The Video Game That Shows Us What the E-Book Could Have Been

How ‘Device 6’ illuminates the past, present, and alternate future of the book

By now, we’re all used to the idea that books don’t have to be physical objects of ink and paper — but with only a few exceptions, our digital books behave almost exactly like our old-school ones. Yes, you can change the print size of an e-book, or look up a word instantaneously, but on the whole, reading a digital book is effectively the same experience as reading a physical book in a slim plastic shell. Our e-books are almost always electronic versions of our print books, and our e-book readers are often designed to mimic the print book experience as closely as possible. I love my Kindle, but it doesn’t really feel like a quantum leap over the shelves and shelves of printed books that I still own and read.

After all, it isn’t meant to. A printed book is one of the first technologies many children learn how to use, but it’s still a technology, and once we’ve mastered it most of us don’t appreciate being asked to figure out how to read all over again. This one of the reasons why books that experiment with form, whether digital or print, tend to sell rather poorly. No matter how radical the content, we are conservative about the structure of our reading.

A spiral staircase in ‘Device 6.’

For a vision of a more daring alternate future for digital reading, though, we can look instead at a game. Device 6, a 2013 mobile/tablet game by Swedish developers Simon Flesser and Magnus Gardebäck, lets the reader encounter and explore text in a format unfettered by the demands of the printed book, giving us a peek at what the rewards of pushing text a bit further in the digital era could be.

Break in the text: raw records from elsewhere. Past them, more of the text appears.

/-- A write of a region is not yet done: it stands in a queue of its stage's channels, or its pair's read does (R410). -/
def regionPending (s : State) (q : Quarantine) : Bool :=
  let mine := fun (r : DramReq) => decide (r.stage.val + 1 = q.core) && decide ((q.base - backstageAt) / 64 ≤ r.origLine) && decide (64 * r.origLine < q.base - backstageAt + q.len)
    && (match r.use with
      | .backstage | .partialRead .. => true
      | _ => false)
  decide (backstageAt ≤ q.base) && (fours.any (fun c => [subch s c false, subch s c true].any (fun x => (x.waiting ++ x.rq ++ x.wq ++ x.inFlight).any mine))
    || s.dram.remap.any (fun e => e.2.waiting.any mine))
/-- The quarantines of calls whose tag did not match are lifted after their last zero writes; the calls end with error 4 (R410). -/
def quarantineLift (s : State) : State :=
  let over_ := fun (q : Quarantine) => q.ending.isSome && !regionPending s q
  let done := s.cipher.quarantine.filter over_
  foldS done (fun s q => emit (event s 0x70A 1 0 (q.ending.getD 0)) (.coreData 4 []))
    { s with cipher := { s.cipher with quarantine := s.cipher.quarantine.filter (fun q => !over_ q) } }

/-- A byte of a core's memory as an access reads it: zero while quarantined (R410). -/
def coreRead (s : State) (role addr : Nat) : Byte :=
  if s.cipher.quarantine.any (fun q => q.core == role && decide (q.base ≤ addr) && decide (addr < q.base + q.len)) then 0#8
  else mget 0#8 s.cipher.coreMem (coreKey role addr)

/-- One unit of a call: additional data first, then text (R411). -/
def callStep (key : List Byte) (c : HouseCall) : HouseCall :=
  let h := BitVec.ofNat 128 (beNat (aesEncrypt key (List.replicate 16 0#8)))
  if !c.aad.isEmpty then
    let u := c.aad.take unitBytes
    { c with aad := c.aad.drop unitBytes, ctx := { c.ctx with ghash := ghash h c.ctx.ghash u, aadLen := c.ctx.aadLen + u.length } }
  else
    let u := c.text.take unitBytes
    let o := gcmCtr key c.ctx.iv c.ctx.counter u
    let ct := if c.ctx.kind = .gcmDecrypt then u else o
    { c with
      text := c.text.drop unitBytes
      out := c.out ++ o
      ctx := { c.ctx with ghash := ghash h c.ctx.ghash ct, counter := c.ctx.counter + (u.length + 15) / 16, textLen := c.ctx.textLen + u.length, inText := true } }

/-- The tag of a finished call. -/
def callTag (key : List Byte) (c : HouseCall) : List Byte :=
  let h := BitVec.ofNat 128 (beNat (aesEncrypt key (List.replicate 16 0#8)))
  let g := ghash h c.ctx.ghash (beBytes 8 (8 * c.ctx.aadLen) ++ beBytes 8 (8 * c.ctx.textLen))
  xorBytes (beBytes 16 g.toNat) (aesEncrypt key (c.ctx.iv ++ beBytes 4 1))

/-- The call the next unit serves: the house core's in every second unit, the others in turn (R411). -/
def nextCall (c : Cipher) : Option HouseCall :=
  let house := c.calls.find? (fun x => x.core == 0)
  let order := (List.range 4).map (fun k => 1 + (c.lastCore + k) % 4)
  let others := order.findSome? (fun r => c.calls.find? (fun x => x.core == r))
  match c.houseNext, house, others with
  | true, some h, _ => some h
  | true, none, o => o
  | false, _, some o => some o
  | false, h, none => h

/-- The engine serves one unit (R411); the call's last unit ends it: a decrypt lifts or zeroes its quarantine (R410). -/
def houseUnit (s : State) : State :=
  match nextCall s.cipher with
  | none => s
  | some c => match keyAt s c.ctx.key with
   | none => callError { s with cipher := { s.cipher with calls := s.cipher.calls.filter (fun x => decide (x.slot ≠ c.slot)) } } 5 c.slot
   | some k =>
    let key := keyBytes k
    let c' := callStep key c
    let rest := s.cipher.calls.filter (fun x => decide (x.slot ≠ c.slot))
    let s := pmonHit s 6 5 16 1
    let base : Cipher := { s.cipher with lastCore := if c.core = 0 then s.cipher.lastCore else c.core % 5, houseNext := c.core != 0 }
    let s := { s with cipher := base }
    let s := whenS (decide (c.ctx.kind = .gcmDecrypt)) (fun s => regionWrite s c.core (c.region + c.out.length) (c'.out.drop c.out.length)) s
    if !(c'.aad.isEmpty && c'.text.isEmpty) then
      setCtxSlot { s with cipher := { s.cipher with calls := rest ++ [c'] } } c.slot { ctxSlot s c.slot with ctx := some c'.ctx }
    else
      let s := setCtxSlot { s with cipher := { s.cipher with calls := rest } } c.slot { ctxSlot s c.slot with ctx := none }
      match c.ctx.kind with
      | .gcmDecrypt =>
        let q := s.cipher.quarantine.filter (fun q => !(q.core == c.core && q.base == c.region))
        if callTag key c' = c.tag then emit { s with cipher := { s.cipher with quarantine := q } } (.coreData 0 [])
        else
          let s := regionWrite s c.core c.region (List.replicate c'.out.length 0#8)
          quarantineLift { s with cipher := { s.cipher with quarantine := q ++ [⟨c.core, c.region, c'.out.length, some c.slot⟩] } }
      | .gmac => emit s (.coreData 0 (callTag key c'))
      | _ => emit s (.coreData 0 (c'.out ++ callTag key c'))

/-- At a gate instant every call of a saving stage's core ends with error 8, its context wrapped into the house role's memory (R416). -/
def housePreempt (s : State) (saving : Stage → Bool) : State :=
  let hit := fun c : HouseCall => decide (c.core ≥ 1) && saving (fin4 (c.core - 1))
  let hits := s.cipher.calls.filter hit
  let s := { s with cipher := { s.cipher with calls := s.cipher.calls.filter (fun c => !hit c) } }
  foldS hits (fun s c =>
    let n := ((ctxSlot s c.slot).saveCount + 1) % 2 ^ 32
    let s := match s.cipher.bootNonce with
      | none => s
      | some nonce =>
        let w := keyWrap (keyBytes wrappingKey) (ctxBytes c.slot n nonce.toNat c.ctx)
        let s := setCtxSlot s c.slot { saveCount := n, ctx := some c.ctx }
        { s with cipher := { s.cipher with saved := s.cipher.saved ++ [⟨c, w⟩] } }
    emit s (.coreData 8 [])) s

/-! The identity key (R417, R426): two levels of LMS trees with LMOTS_SHA256_N32_W8 (RFC 8554). -/

/-- A tree of the identity key: its number (0 the top tree, 1 + t bottom tree t), its height, its LMS type code. -/
structure IdTree where
  no : Nat
  height : Nat
  type : Nat
  deriving DecidableEq, Repr

/-- The top tree: LMS_SHA256_M32_H10. -/
def topTree : IdTree := ⟨0, 10, 6⟩
/-- Bottom tree `t`: LMS_SHA256_M32_H15. -/
def bottomTree (t : Nat) : IdTree := ⟨1 + t, 15, 7⟩
/-- An identity seed: HMAC-SHA-256 of the device secret with a fixed label; 0 for the top level, 1 for the bottom level (R417). -/
def identitySeed (k : Nat) : List Byte := hmacSha256 (keyBytes Config.deviceSecret) (Config.seedLabel k)
/-- The seed of a tree's level. -/
def IdTree.seed (t : IdTree) : List Byte := identitySeed (min 1 t.no)
/-- A tree's identifier. -/
def IdTree.ident (t : IdTree) : List Byte := beBytes 16 (Config.treeId t.seed t.no).toNat
/-- A leaf's private values. -/
def IdTree.secret (t : IdTree) (q k : Nat) : List Byte := beBytes 32 (Config.privateValue t.seed t.no q k).toNat
/-- A leaf's one-time public key. -/
def IdTree.key (t : IdTree) (q : Nat) : List Byte := lmotsPublic t.ident q (t.secret q)
/-- A node of a tree, by its level above the leaves and its number. -/
def IdTree.node (t : IdTree) (d r : Nat) : List Byte := lmsNode t.ident (2 ^ t.height) t.key d r
/-- A tree's LMS public key: 56 bytes. -/
def IdTree.public (t : IdTree) : List Byte := beBytes 4 t.type ++ beBytes 4 4 ++ t.ident ++ t.node t.height 1
/-- A message signed with a tree's leaf. -/
def IdTree.sign (t : IdTree) (q : Nat) (msg : List Byte) : List Byte :=
  beBytes 4 q ++ lmotsSign t.ident q (t.secret q) (beBytes 32 (Config.randomiser t.seed t.no q).toNat) msg ++ beBytes 4 t.type
    ++ (List.range t.height).flatMap (fun d => t.node d (((2 ^ t.height + q) / 2 ^ d) ^^^ 1))
/-- The top-level signature of a bottom tree: top-tree leaf `t` signs its public key (R426). -/
def treeSignature (t : Nat) : List Byte := topTree.sign t (bottomTree t).public
/-- The HSS public key of the device identity: level count 2, then the top tree's public key; 60 bytes (R426, R431). -/
def identityPublic : List Byte := beBytes 4 2 ++ topTree.public
/-- A message signed with leaf `q`: leaf q mod 32,768 of bottom tree floor(q / 32,768) (R426). -/
def identitySign (q : Nat) (msg : List Byte) : List Byte :=
  beBytes 4 1 ++ treeSignature (q / 32768) ++ (bottomTree (q / 32768)).public ++ (bottomTree (q / 32768)).sign (q % 32768) msg
/-- What a tree area holds (R429): the node array, 65,535 nodes of 32 bytes in ascending number, and the top-level signature (their order: DESIGN CHOICE, log entry 78). -/
def treeBytes (t : Nat) : List Byte := ((List.range 65535).flatMap (fun i => (bottomTree t).node (15 - (i + 1).log2) (i + 1))) ++ treeSignature t
/-- The two tree areas, as a pair of slots (R429, R545). -/
def slotsTree : List Nat × List Nat := (sectorsFrom 2384 172, sectorsFrom 2556 172)

/-! Attestation (R426 to R431). -/

/-- The address of a block's reservation word (R546). -/
def attestWord (k : Nat) : Nat := 2048 * (2368 + k / 2048) + k % 2048

/-- The lowest block whose word reads all ones (R427). -/
def attestLowest (s : State) (start : Nat) : Nat :=
  ((List.range (32768 - start)).find? (fun i => storeCells s.store (attestWord (start + i)) == cellsErased)).elim 32768 (start + ·)

/-- A block reserved: its word programmed and read back; one whose read-back differs counts as used (R428). -/
def attestReserve : Nat → Nat → State → Option Nat × State
  | 0, _, s => (none, s)
  | fuel + 1, start, s =>
    let k := attestLowest s start
    if k ≥ 32768 then (none, s)
    else
      let w : Word := BitVec.ofNat 48 k
      let st := progWord s.store (attestWord k) w
      let s := { s with store := st, cipher := { s.cipher with blocksUsed := s.cipher.blocksUsed + 1 } }
      if readBack st (attestWord k) [w] then (some k, event s 0x70B 0 0 k) else attestReserve fuel (k + 1) s

/-- The next leaf taken: a new block reserved where one begins; none left, or the next tree not ready, answers none (R428 to R430). -/
def attestLeaf (s : State) : Option Nat × State :=
  if s.cipher.exhausted then (none, s)
  else
    let inBlock := s.cipher.leafBlock.elim false (fun b => s.cipher.leafNext / 1024 == b)
    let (blk, s) := if inBlock then (s.cipher.leafBlock, s) else attestReserve 32768 0 s
    match blk with
    | none => (none, s)
    | some b =>
      let q := if inBlock then s.cipher.leafNext else 1024 * b
      let s := whenS (!inBlock && s.cipher.leafBlock.isNone && decide (q > s.cipher.leafNext))
        (fun s => event s 0x70C 0 0 (q - s.cipher.leafNext)) s
      let s := { s with cipher := { s.cipher with leafBlock := some b, leafNext := q } }
      if q / 32768 ≠ s.cipher.treeNow ∧ s.cipher.treeReady = false then (none, s)
      else
        let s := if q / 32768 ≠ s.cipher.treeNow then
            { s with cipher := { s.cipher with treeNow := q / 32768, treeReady := false } } else s
        let last := q = 33554431
        let s := { s with cipher := { s.cipher with leafNext := q + 1, exhausted := last } }
        (some q, whenS (decide last) (fun s => event s 0x70E 2 0 0) s)

end Sys2Proof.Machine
end

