/-- The gate reopens after the resume run: held writes follow the ledger rules, restore and streams go on (R153 step 5, R133, R161). The device goes from Save to Service, the one transition R41 lists for an abort, and from there to Restore on the same clock where a stage is Restoring, as R40 gives (DESIGN CHOICE, log entry 116). -/
def gateReopen (s : State) : State :=
  let flushed := ((savingStages s).map (fun n => (sav s n).flushed)).sum
  let s := saveLast s 4
  let ns := savingStages s
  let down := s.saveDev.linkDown
  let s := { s with saveDev := { s.saveDev with gate := false, abort := 0, saving := qall false, restoring := qall false } }
  let s := event (wr s F.SAVE_STATUS_CAUSE 0) 0x204 1 0 flushed
  let s := modeFollow (modeTo s .service 0x0F) 0x05
  let s := foldS ns (fun s n =>
    let after := (led s n).afterGate
    let s := setLedger s n { led s n with gated := false, afterGate := [] }
    let s := setSav s n { sav s n with phase := .none, alone := false }
    let s := gateCredits s n
    let s := ckptFeed (ckptResume s n) n
    let s := if down then s else foldS after (fun s w => writeTouch s n w) s
    tablesStart (ledRefresh (touchRefill s n) n) n) s
  saveStatus (chgFollow (whenS (s.modes.mode = .service) learnedPending s))

end Sys2Proof.Machine
end

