/-- Training of one stage's channels at the speed in use (R361, R362). -/
def trainStage (s : State) (n : Stage) (t : TrainIn) : State :=
  let s := cutsReport s 0x06 0x516
  let chs := stageChans s n
  let v := rd s F.DC_PHY_GLOBAL_SPEED_ACTIVE
  match snapTry s t chs v with
  | (.verified, s) => s
  | (.rejected old, s) =>
    let s := trainSteps s t v chs
    match firstFail t v chs with
    | some (c, _) => markUntrained (event s 0x512 1 n.val (c.val + v * 4)) chs
    | none => trainPassed s t v chs old

/-! The flash set at Dressing (R244, R533). -/

/-- Pages in use of a block: the first page that nothing follows. -/
def blockUsed (s : State) (n : Stage) (lun b : Nat) : Nat :=
  ((blockPages s n lun b).map (fun p => p - b * pagesPer s n + 1)).foldl max 0
/-- What the house record says of the system blocks, and where their next pages are. -/
def houseTake (s : State) (n : Stage) (h : HouseRec) (a b : Nat) : State :=
  let l0 := houseLun s n 0
  let l1 := houseLun s n 1
  setFsys s n { fsys s n with
    update := h.update, blockA := h.sealA, blockB := h.sealB, houseA := a, houseB := b
    housePos0 := blockUsed s n l0 a, housePos1 := blockUsed s n l1 b, posA := blockUsed s n l0 h.sealA, posB := blockUsed s n l1 h.sealB }

/-- Neither copy of either seal log can be read: something was programmed and nothing of it verifies (R174, R533). -/
def logsDead (s : State) (n : Stage) (a b : List SealRec) : Bool :=
  let y := fsys s n
  a.isEmpty && b.isEmpty && (!(blockPages s n (houseLun s n 0) y.blockA).isEmpty || !(blockPages s n (houseLun s n 1) y.blockB).isEmpty)

/-- A block's first page, where one is programmed, is read; it is later than a wear table of that generation and sequence (R244). -/
def blockLater (s : State) (n : Stage) (lun b gen seq : Nat) : Bool × State :=
  let page := b * pagesPer s n
  if (mget pageInit s.flash.pages (pageKey lun page)).slots.isEmpty then (false, s)
  else
    let (r, s) := recRead s n (pageEntry lun page)
    (r.elim false (fun q => decide (hGen q.1 > gen) || (hGen q.1 == gen && decide (hSeq q.1 > seq))), s)
/-- One block as its wear-table entry gives it, and worn where it has passed a limit; a block known to be bad or retired stays so, and one that was a system block under an earlier layout is as any other (R241, R244, R251, R253). -/
def wearTake (s : State) (n : Stage) (gen seq : Nat) (e : (Nat × Nat) × List Byte) : State :=
  let (lun, b) := e.1
  let v := leNat e.2
  let (later, s) := blockLater s n lun b gen seq
  let k := blockAt s lun b
  let st := if k.state = 2 ∨ k.state = 3 then k.state else if bits v 24 3 = 4 then 0 else bits v 24 3
  wornCheck (setBlock s lun b { k with erases := bits v 0 24 + b2n later, state := st, iterSum := bits v 32 8, iterCount := 8, lastProg := bits v 40 8 }) n lun b
/-- The index codewords of a table, whose first the sealed record names: each further one carries the next part number in the same generation, with the least greater sequence (R234, R243; DESIGN CHOICE, log entry 131). -/
def tableIndexes (s : State) (n : Stage) (first count : Nat) (head : List Byte) : List Nat × State :=
  if count ≤ 1 then ([first], s)
  else
    let (all, s) := recReads s n ((List.range (blocksPer s n)).flatMap (fun b => (bandWords s n b).map (·.1)))
    let all := all.filter (fun q => hKind q.2.1 == 11 && hGen q.2.1 == hGen head)
    (((List.range (count - 1)).foldl (fun (acc : List Nat × Nat) i =>
      let next := (all.filter (fun q => hNumber q.2.1 == i + 1 && decide (hSeq q.2.1 > acc.2))).foldl (fun (m : Option (Nat × (List Byte × List Byte))) q =>
        match m with
        | none => some q
        | some p => if hSeq q.2.1 < hSeq p.2.1 then some q else some p) none
      match next with
      | some q => (acc.1 ++ [q.1], hSeq q.2.1)
      | none => (acc.1 ++ [noCopy], acc.2)) ([first], hSeq head)).1, s)
/-- One entry of the bad-block table (R241, R244): a factory mark, a worn block retired, or a bad one. -/
def badTake (s : State) (e : List Byte) : State :=
  let v := leNat e
  let (lun, b, cause) := (bits v 0 8, bits v 8 16, bits v 24 8)
  if cause = 0 then { s with flash := { s.flash with factory := insertNat s.flash.factory (blockKey lun b) } }
  else setBlock s lun b { blockAt s lun b with state := if cause = 3 then 3 else 2, cause := cause }
/-- The tables that the newest sealed record names loaded (R244). A wear table that cannot be read is replaced by the mean of the counts known of the stage's good blocks, event 0x412 with the table's generation (DESIGN CHOICE, log entry 131). -/
def tablesLoad (s : State) (n : Stage) (r : SealRec) : State :=
  let bs := setBlocks s n
  let parts := ceilDiv (ceilDiv (8 * bs.length) 4096) 1023
  let (first, s) := if r.wearTable = noCopy then (none, s) else recRead s n r.wearTable
  let head := first.map (·.1)
  let (wear, s) := match head with
    | none => (none, s)
    | some h =>
      let (idx, s) := tableIndexes s n r.wearTable parts h
      recordRead_ s n idx
  let s := match wear with
    | some p => foldS (bs.zip (unpackRecord 8 p)) (fun s e => wearTake s n (head.elim r.gen hGen) (head.elim 0 hSeq) e) s
    | none => if r.wearTable = noCopy then s else
      let good := bs.filter (fun e => blockUsable s n e.1 e.2)
      let mean := (good.map (fun e => (blockAt s e.1 e.2).erases)).sum / max 1 good.length
      event (foldS good (fun s e => setBlock s e.1 e.2 { blockAt s e.1 e.2 with erases := mean }) s) 0x412 1 n.val (head.elim r.gen hGen)
  let (bad, s) := if r.badTable = noCopy then (none, s) else recordRead_ s n [r.badTable]
  foldS (unpackRecord 4 (bad.getD [])) badTake s

/-- The place and the number of the writing of a table or checkpoint of the newest sealed record. -/
def sealedRefs (s : State) (n : Stage) (r : SealRec) : State :=
  let (done_, s) := if r.ckpt = noCopy then (none, s) else recRead s n r.ckpt
  let x := fset s n
  let serial := fun (e : Nat) => (x.recs.find? (fun q => q.entry == e)).elim 0 (·.serial)
  let ck := if r.ckpt = noCopy then none else
    some (⟨r.ckpt, r.ckptGen, (done_.elim r.ckptGen (fun q => hGen q.1)), serial r.ckpt⟩ : CkptRef)
  let bt : TableRef := ⟨r.badTable, serial r.badTable⟩
  let wt : TableRef := ⟨r.wearTable, serial r.wearTable⟩
  setFset s n { x with ckptDone := ck, ckptSealed := ck, badTable := bt, sealedBad := bt, wearTable := wt, sealedWear := wt }

/-- The void records that the recorded Dirty Shutdown Count has not counted are counted (R385). -/
def dscRecover (s : State) (n : Stage) (a b : List SealRec) : State :=
  let gens := (((a ++ b).filter (fun r => r.sub == 3)).map (·.gen)).foldl insertNat []
  let new := gens.filter (fun g => (dscGen s n).elim true (fun c => decide (g > c)))
  if new.isEmpty then s else event (dscAdd s n new.length (new.foldl max 0)) 0x611 2 n.val new.length

/-- The set as nothing has written it since this formatting: maps, records and logs empty, generation counter 1. -/
def setBlank (s : State) (n : Stage) : State :=
  let x := fset s n
  let y := fsys s n
  let s := setFset s n { fsetInit with fmt := (fours.map (fun m => (fset s m).fmt)).foldl max 0 + 1, serial := x.serial }
  let s := setFsys s n { fsysInit with ces := y.ces, lunsPer := y.lunsPer, update := y.update, houseBytes := y.houseBytes }
  let s := wr (wr s (F.SAVE_GEN_SEALED_GEN n.val) 0) (F.SAVE_GEN_VALID n.val) 0
  let s := wr (wr s (F.SAVE_OPEN_OPEN_GEN n.val) 1) (F.SAVE_OPEN_RECORDED n.val) 0
  dscWrite s n (dscCount s n) none (dscShutdown s n)

/-- The system blocks of both house LUNs. -/
def sysBlocks (s : State) (n : Stage) : List (Nat × Nat) :=
  [houseLun s n 0, houseLun s n 1].flatMap (fun l => (List.range 8).map (fun b => (l, b)))

/-- Formatting (R533): a new media key, factory marks, system blocks erased, house record, generation counter 1. False where no key could be drawn. -/
def formatSet (s : State) (n : Stage) (marks : List Nat) (other : Bool) : Bool × State :=
  let s := whenS (keyStored s n) (fun s => cryptoErase s n) s
  let (ok, s) := keyGenerate s n
  if ok = false then (false, s)
  else
    let luns := stageLuns s n
    let mine := marks.filter (fun k => luns.contains (k / 65536))
    let s := { s with flash := { s.flash with factory := mine.foldl insertNat (s.flash.factory.filter (fun k => !luns.contains (k / 65536))) } }
    let s := setBlank s n
    let s := foldS (sysBlocks s n) (fun s e => eraseNow s n e.1 e.2) s
    let s := sysFresh (setFset s n { fset s n with badDue := true, wearDue := true }) n
    let s := wr (houseRewrite s n) (F.STAGE_DRESS_FORMATTED n.val) 1
    (true, event s 0xA0A 0 n.val (b2n other))

/-- Steps 2 to 5 of R392 on a stage in Dressing; the house record is written once the new key is stored (R419). False where no key could be drawn. -/
def eraseSteps (s : State) (n : Stage) (sanitize : Bool) : Bool × State :=
  let s := cryptoErase s n
  let y := fsys s n
  let bs := if sanitize then setBlocks s n else [(houseLun s n 0, y.blockA), (houseLun s n 1, y.blockB)]
  let s := setBlank s n
  let s := foldS bs (fun s e => eraseNow s n e.1 e.2) s
  let s := setFsys s n { fsys s n with
    houseA := if sanitize then 0 else y.houseA, houseB := if sanitize then 0 else y.houseB
    housePos0 := blockUsed s n (houseLun s n 0) (if sanitize then 0 else y.houseA), housePos1 := blockUsed s n (houseLun s n 1) (if sanitize then 0 else y.houseB), blockA := if sanitize then 1 else y.blockA
    blockB := if sanitize then 1 else y.blockB, houseBytes := y.houseBytes }
  let (ok, s) := keyGenerate s n
  if ok = false then (false, s)
  else
    let s := houseRewrite (sysFresh (setFset s n { fset s n with badDue := true, wearDue := true }) n) n
    let d := s.dram
    (true, { s with dram := { d with lines := d.lines.filter (fun e => decide (e.1 / 2 ^ 36 ≠ n.val)), fill := qset d.fill n .zero } })

/-! The end of a Dressing (R48, R530 steps 7 and 8, R534). -/

/-- A Dressing's duration in units of 10 ms, saturated at 15 bits. -/
def dressTime (s : State) (n : Stage) : Nat := satN 15 ((s.now - qget s.image.dressStart n) / (10000 * unitsPerUs))
/-- The end of what STAGE_DRESS.STEP shows, and of a re-dress. -/
def requestOver (s : State) (n : Stage) : State :=
  let s := wr s (F.STAGE_DRESS_STEP n.val) 0
  match s.image.request with
  | some r => if r.stage = n then wr { s with image := { s.image with request := none } } F.STAGE_CTRL_BUSY 0 else s
  | none => s
/-- What every end of a Dressing does: duration, step, and the end of a re-dress. -/
def dressOver (s : State) (n : Stage) : State := requestOver (wr s (F.STAGE_DRESS_TIME_10MS n.val) (dressTime s n)) n
/-- A failed Dressing (R48, R534). -/
def dressFail (s : State) (n : Stage) (reason : Nat) : State :=
  let s := event (wr (dressOver s n) (F.STAGE_DRESS_REASON n.val) reason) 0xA07 2 n.val reason
  fwConfirmTry (dressStop (setRst s n { rst s n with goLive := none }) n)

As a story, Device 6 reads like W. G. Sebald writing an episode of The Prisoner. As a game, it plays like a version of the 1993 CD-ROM classic Myst pared back to its essentials. (In Myst, you spend your time exploring parallel universes at the behest of two mad brothers who are trapped inside books; in Device 6, you’re exploring inside the book yourself.) But as a book, Device 6 is something altogether new: a vision of what the printed word could be when set free from the prison of a static page. And Device 6 doesn’t just gesture towards an imagined lost future of digital reading — it’s also a commentary on what books mean in the present. It brings us face to face with the reality that every book, printed or digital, is not just a record of language or the conveyance of an idea but a construction of a particular space.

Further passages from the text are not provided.